8 thoughts on “Oh the places I’ve pumped

  1. This was a great post. Thanks for writing it and sharing what so many of us have felt. I lost my supply over 5-months while attempting to follow a pump-at-work routine. My older male boss was not un-supportive, but he’d still run meetings over, thinking that a brief delay wasn’t that big a deal. He didn’t seem to get that running late often meant I’d miss my scheduled slot in a maxed-out, 2-person pumping room that was shared by dozens of women on our large, university campus.

    On a positive note, last night my DH and I visited friends with a newborn. At one moment I noticed that the moms were engrossed in the NBA finals game (go Celtics!) while the dads were actually discussing the Medela pump the hospital had given the new mom, and their respective wives’ pump-at-work experiences. Times are changing. It’s true that men will never lactate, but as more guys become used to the whole work-and-pumping challenge, I’m hopeful that the process will become less of a crazy juggling act, and more just normal, non-eyebrow-raising workplace stuff.

  2. Amen, sister! I am so with you. As a mother of a 3-month old and a 2-year old, I struggle to fit my consulting business and my kids’ adventures together. Fortunately for me, I can do a lot of my work at night when the kids are asleep. And I have fantastic in-laws nearby who help out a lot. But breastfeeding is one of those things for which moms are uniquely qualified.

    For this reason, my son attended his first meeting with a CEO just yesterday.

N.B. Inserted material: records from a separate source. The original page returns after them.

/-- The fused multiply-add and multiply-subtract of three numbers round the exact real result once, which is the spec's own choice
(93_implementation_defined.md U10; notes/assumptions/18.md); where it is 0 the result is +0 unless both the addend and the product (for
the subtraction, the negated product) are -0. An infinite addend or product gives its infinity, the product of MSUBF negated
(44_fpu_arithmetic.md R251, R275 to R278); the invalid cases are in `NaNsAndInvalidOperations`. -/
def Obligations.FusedOperationsRoundOnce : Prop :=
  ∀ fmt ∈ [binary32, binary64], ∀ c a b : Nat,
    let z := fmt.value c
    let x := fmt.value a
    let y := fmt.value b
    let inf (neg : Bool) : FpResult := .bits (fmt.infinity neg)
    let zero (neg : Bool) : FpResult := .bits (fmt.zero neg)
    let sign := fmt.signBit a ^^ fmt.signBit b
    (fmt.isFinite c → fmt.isFinite a → fmt.isFinite b →
      (z + x * y ≠ 0 → ∃ p, fpMaddf fmt c a b = .bits p ∧ IsRounded fmt (z + x * y) p) ∧
      (z + x * y = 0 → fpMaddf fmt c a b = zero (fmt.signBit c && sign)) ∧
      (z - x * y ≠ 0 → ∃ p, fpMsubf fmt c a b = .bits p ∧ IsRounded fmt (z - x * y) p) ∧
      (z - x * y = 0 → fpMsubf fmt c a b = zero (fmt.signBit c && !sign))) ∧
    (∀ n, fmt.isFinite a → fmt.isFinite b →
      fpMaddf fmt (fmt.infinity n) a b = inf n ∧ fpMsubf fmt (fmt.infinity n) a b = inf n) ∧
    (fmt.InfiniteProduct a b →
      (fmt.isFinite c → fpMaddf fmt c a b = inf sign ∧ fpMsubf fmt c a b = inf (!sign)) ∧
      fpMaddf fmt (fmt.infinity sign) a b = inf sign ∧ fpMsubf fmt (fmt.infinity (!sign)) a b = inf (!sign))

/-- A number converted between the two formats and an integer converted to a format are rounded once; a number of format S is
represented exactly in format D. A zero keeps its sign, the integer 0 gives +0, an infinity stays that infinity, and a NaN gives some
quiet NaN (44_fpu_arithmetic.md R251, R252; 46_fpu_convert_branch.md R380 to R386). -/
def Obligations.ConversionsRoundOnce : Prop :=
  (∀ a, binary64.isFinite a →
    (binary64.value a ≠ 0 → ∃ p, fpConvert binary64 binary32 a = .bits p ∧ IsRounded binary32 (binary64.value a) p) ∧
    (binary64.value a = 0 → fpConvert binary64 binary32 a = .bits (binary32.zero (binary64.signBit a)))) ∧
  (∀ a, binary32.isFinite a → ∃ p, fpConvert binary32 binary64 a = .bits p ∧ binary64.isFinite p ∧
    binary64.value p = binary32.value a ∧ binary64.signBit p = binary32.signBit a) ∧
  (∀ n, fpConvert binary64 binary32 (binary64.infinity n) = .bits (binary32.infinity n) ∧
    fpConvert binary32 binary64 (binary32.infinity n) = .bits (binary64.infinity n)) ∧
  (∀ a, (fpIsNaN binary64 a = true → fpConvert binary64 binary32 a = .anyNaN) ∧
    (fpIsNaN binary32 a = true → fpConvert binary32 binary64 a = .anyNaN)) ∧
  (∀ fmt ∈ [binary32, binary64], fpOfInt fmt 0 = .bits (fmt.zero false) ∧
    ∀ n : Int, n ≠ 0 → ∃ p, fpOfInt fmt n = .bits p ∧ IsRounded fmt (n : ℝ) p)

/-- A number converted to an integer of 32 or 64 bits is rounded in the named direction and then clamped; a NaN gives 0 and an infinity
the largest or the smallest integer (46_fpu_convert_branch.md R380). -/
def Obligations.IntegerConversionsRoundAndClamp : Prop :=
  ∀ fmt ∈ [binary32, binary64], ∀ w ∈ [32, 64], ∀ a : Nat,
    let x := fmt.value a
    let clamp (n : Int) : Int := max (-2 ^ (w - 1)) (min (2 ^ (w - 1) - 1) n)
    let inf := (2 ^ fmt.expBits - 1) * 2 ^ fmt.fracBits
    (fmt.isFinite a → fpToInt fmt .down w a = clamp ⌊x⌋ ∧ fpToInt fmt .up w a = clamp ⌈x⌉ ∧
      fpToInt fmt .towardZero w a = clamp (if 0 ≤ x then ⌊x⌋ else ⌈x⌉) ∧
      ∃ n : Int, |x - n| ≤ 1 / 2 ∧ (|x - n| = 1 / 2 → Even n) ∧ fpToInt fmt .nearestEven w a = clamp n) ∧
    ∀ dir, fpToInt fmt dir w inf = 2 ^ (w - 1) - 1 ∧ fpToInt fmt dir w (2 ^ (fmt.width - 1) + inf) = -2 ^ (w - 1) ∧
      (fpIsNaN fmt a = true → fpToInt fmt dir w a = 0)

/-- The relations of the comparisons are the relations of the real numbers, with the infinities at the ends and one zero; a NaN is
unordered with everything (45_fpu_compare.md R320). MIN and MAX of two numbers pick by that order (44_fpu_arithmetic.md R283, R287). -/
def Obligations.ComparisonsFollowTheValues : Prop :=
  ∀ fmt ∈ [binary32, binary64], ∀ a b : Nat, a < 2 ^ fmt.width → b < 2 ^ fmt.width →
    let inf := (2 ^ fmt.expBits - 1) * 2 ^ fmt.fracBits
    let ext (p : Nat) : EReal := if p = inf then ⊤ else if p = 2 ^ (fmt.width - 1) + inf then ⊥ else (fmt.value p : EReal)
    (fpIsNaN fmt a = true ↔ ¬ fmt.isFinite a ∧ a % 2 ^ fmt.fracBits ≠ 0) ∧
    ((fpIsNaN fmt a || fpIsNaN fmt b) = true → fpEqual fmt a b = false ∧ fpLess fmt a b = false) ∧
    ((fpIsNaN fmt a || fpIsNaN fmt b) = false →
      (fpEqual fmt a b = true ↔ ext a = ext b) ∧ (fpLess fmt a b = true ↔ ext a < ext b) ∧
      (ext a < ext b → fpMin fmt a b = .bits a ∧ fpMin fmt b a = .bits a ∧ fpMax fmt a b = .bits b ∧ fpMax fmt b a = .bits b))

/-- RINT gives the nearest integral value, ties to the even one, with the sign of the operand; infinities pass through. MINA and MAXA
pick by magnitude and, where the magnitudes are equal, as MIN and MAX do, which order -0 below +0 (44_fpu_arithmetic.md R279, R280,
R283 to R290). -/
def Obligations.RintAndMagnitudeSelections : Prop :=
  ∀ fmt ∈ [binary32, binary64], ∀ a b : Nat, fmt.isFinite a →
    let x := fmt.value a
    let y := fmt.value b
    let inf := (2 ^ fmt.expBits - 1) * 2 ^ fmt.fracBits
    let negative := 2 ^ (fmt.width - 1)
    (∃ p, fpRint fmt a = .bits p ∧ fmt.isFinite p ∧ fmt.signBit p = fmt.signBit a ∧
      ∃ n : Int, fmt.value p = n ∧ |x - n| ≤ 1 / 2 ∧ (|x - n| = 1 / 2 → Even n)) ∧
    fpRint fmt inf = .bits inf ∧ fpRint fmt (negative + inf) = .bits (negative + inf) ∧
    (fmt.isFinite b → |x| < |y| → fpMina fmt a b = .bits a ∧ fpMina fmt b a = .bits a ∧ fpMaxa fmt a b = .bits b ∧
      fpMaxa fmt b a = .bits b) ∧
    (fmt.isFinite b → |x| = |y| → fpMina fmt a b = fpMin fmt a b ∧ fpMaxa fmt a b = fpMax fmt a b) ∧
    (∀ i ∈ [inf, negative + inf], fpMina fmt a i = .bits a ∧ fpMina fmt i a = .bits a ∧ fpMaxa fmt a i = .bits i ∧
      fpMaxa fmt i a = .bits i) ∧
    fpMin fmt 0 negative = .bits negative ∧ fpMin fmt negative 0 = .bits negative ∧ fpMax fmt 0 negative = .bits 0 ∧
    fpMax fmt negative 0 = .bits 0

/-- The NaN rules: a NaN operand of an arithmetic operation gives some quiet NaN; an invalid operation gives the quiet NaN of the
parameter, in a fused multiply-add infinity times 0 whatever the addend; MIN, MAX, MINA and MAXA ignore one NaN (44_fpu_arithmetic.md
R252, R261 to R264, R273 to R278, R283 to R290; 93_implementation_defined.md U5). Three clauses are the model's reading of the words
`a quiet NaN`: the parameter for RSQRT of a negative number, some quiet NaN for a NaN minuend of MSUBF even where the product is
infinity times 0 (notes/assumptions/9.md), and some quiet NaN for MIN, MAX, MINA and MAXA of two NaNs (notes/assumptions/10.md). -/
def Obligations.NaNsAndInvalidOperations : Prop :=
  ∀ fmt ∈ [binary32, binary64], ∀ a b c : Nat,
    let isZero (p : Nat) : Prop := ∃ n, p = fmt.zero n
    let isInf (p : Nat) : Prop := ∃ n, p = fmt.infinity n
    let sign := fmt.signBit a ^^ fmt.signBit b
    (fpIsNaN fmt a = true ∨ fpIsNaN fmt b = true →
      fpAdd fmt a b = .anyNaN ∧ fpSub fmt a b = .anyNaN ∧ fpMul fmt a b = .anyNaN ∧ fpDiv fmt a b = .anyNaN ∧
      fpMaddf fmt c a b = .anyNaN ∧ fpMsubf fmt c a b = .anyNaN) ∧
    (fpIsNaN fmt a = true → fpSqrt fmt a = .anyNaN ∧ fpRecip fmt a = .anyNaN ∧ fpRsqrt fmt a = .anyNaN ∧ fpRint fmt a = .anyNaN) ∧
    (fpIsNaN fmt c = true → fpMsubf fmt c a b = .anyNaN ∧
      (fmt.isFinite a ∧ fmt.isFinite b ∨ fmt.InfiniteProduct a b → fpMaddf fmt c a b = .anyNaN)) ∧
    (fpIsNaN fmt a = true → fpIsNaN fmt b = false →
      ∀ op ∈ [fpMin, fpMax, fpMina, fpMaxa], op fmt a b = .bits b ∧ op fmt b a = .bits b) ∧
    (fpIsNaN fmt a = true → fpIsNaN fmt b = true → ∀ op ∈ [fpMin, fpMax, fpMina, fpMaxa], op fmt a b = .anyNaN) ∧
    (∀ n, fpAdd fmt (fmt.infinity n) (fmt.infinity (!n)) = .invalid ∧ fpSub fmt (fmt.infinity n) (fmt.infinity n) = .invalid) ∧
    (isInf a ∧ isZero b ∨ isZero a ∧ isInf b →
      fpMul fmt a b = .invalid ∧ fpMaddf fmt c a b = .invalid ∧ (fpIsNaN fmt c = false → fpMsubf fmt c a b = .invalid)) ∧
    (isInf a ∧ isInf b ∨ isZero a ∧ isZero b → fpDiv fmt a b = .invalid) ∧
    (fmt.InfiniteProduct a b →
      fpMaddf fmt (fmt.infinity (!sign)) a b = .invalid ∧ fpMsubf fmt (fmt.infinity sign) a b = .invalid) ∧
    (fmt.isFinite a → fmt.value a < 0 → fpSqrt fmt a = .invalid ∧ fpRsqrt fmt a = .invalid) ∧
    fpSqrt fmt (fmt.infinity true) = .invalid ∧ fpRsqrt fmt (fmt.infinity true) = .invalid

/-! ## The whole machine -/

/-- Which instruction may raise which condition: the table of 60_exceptions.md R561, with ADD under its parameter (R570). What a
condition leaves changed is the condition itself and, for a signalling comparison, its destination (10_state.md R40; R573). -/
def Obligations.OnlyTheNamedInstructionsRaise : Prop :=
  ∀ (i : Instr) (s t : State) (c : Condition), s.raised = none → exec i s = .next t → t.raised = some c →
    match c with
    | .unknownOpcode => False
    | .breakpoint => (∃ code, i = .brk code) ∧ OnlyChanges [.raised] s t
    | .syscall => (∃ code, i = .syscall code) ∧ OnlyChanges [.raised] s t
    | .debugBreakpoint => (∃ code, i = .sdbbp code) ∧ OnlyChanges [.raised] s t
    | .reservedInstruction => (∃ r imm, i = .sigrie r imm) ∧ OnlyChanges [.raised] s t
    | .trap => (∃ r q code, i ∈ [Instr.tge r q code, .tgeu r q code, .tlt r q code, .tltu r q code, .teq r q code, .tne r q code]) ∧
        OnlyChanges [.raised] s t
    | .addressError => (∃ r q, i = .jalr r q) ∧ OnlyChanges [.raised] s t
    | .integerOverflow =>
        (∃ r p q, i = .sub r p q ∨ i = .add r p q ∧ s.params.addOverflowTraps = true) ∧ OnlyChanges [.raised] s t
    | .invalidFloatingPointOperation => ∃ r p q,
        (i ∈ [Instr.cmpSafS r p q, .cmpSunS r p q, .cmpSeqS r p q, .cmpSueqS r p q, .cmpSltS r p q, .cmpSultS r p q, .cmpSleS r p q,
            .cmpSuleS r p q, .cmpSorS r p q, .cmpSuneS r p q, .cmpSneS r p q] ∧ OnlyChanges [.f r, .raised] s t) ∨
        (i ∈ [Instr.cmpSafD r p q, .cmpSunD r p q, .cmpSeqD r p q, .cmpSueqD r p q, .cmpSltD r p q, .cmpSultD r p q, .cmpSleD r p q,
            .cmpSuleD r p q, .cmpSorD r p q, .cmpSuneD r p q, .cmpSneD r p q] ∧ OnlyChanges [.f r, .f (r + 1), .raised] s t)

He slept the entire time and never uttered a peep, but it certainly wasn’t typical.

    Keep up the good work – professionally and at the pump. It is worth the effort, though no one ever said it was easy.

    Tamara

  3. It is inspiring to me that you continue to refuse not to have it both ways. I am not a mother, but I hope to be one day and the question has always bugged me “Can I do both?”. I still don’t know if my unique situation will lead me to make different choices about the millions of things a working mother has to decide. That said, I love it that someone is doing it, doing it well and seemingly not losing “themself” in all the roles they play. I commend you and look forward to reading more
    Siobhan

  4. Wow, honestly I don’t have baby yet but if I do have one (when God permits), I’d also like to be able to feed him/her with my own milk. I didn’t realize that it’s going to be so hard especially for working moms, like us. I do commend you for sticking up to your decision. Balancing a profession and motherhood is no easy feat.

  5. I just went from a post you had about traveling with babies to this which is something I am working hard on every day. I feel absolutely blessed that for whatever reason my milk supply has held up with the turmoil of my job. I had the uncomfortable talk with my bosses before I gave birth my intentions to pump, and thought one felt it was T.M.I. overall they were supportive of it.

    It was clear after about 2 months that the support was over with but I think legally they know they can do nothing to stop me accept overrun my appointments with my posted pumping schedule. Luckily I have enough control that I can call the appointment and make simple adjustments and when I can’t my supply seems to survive it and still pull through.

    I’m now 6 months out and still just as determined as the day I chose this for my child. It is do-able and it is so so worth it!!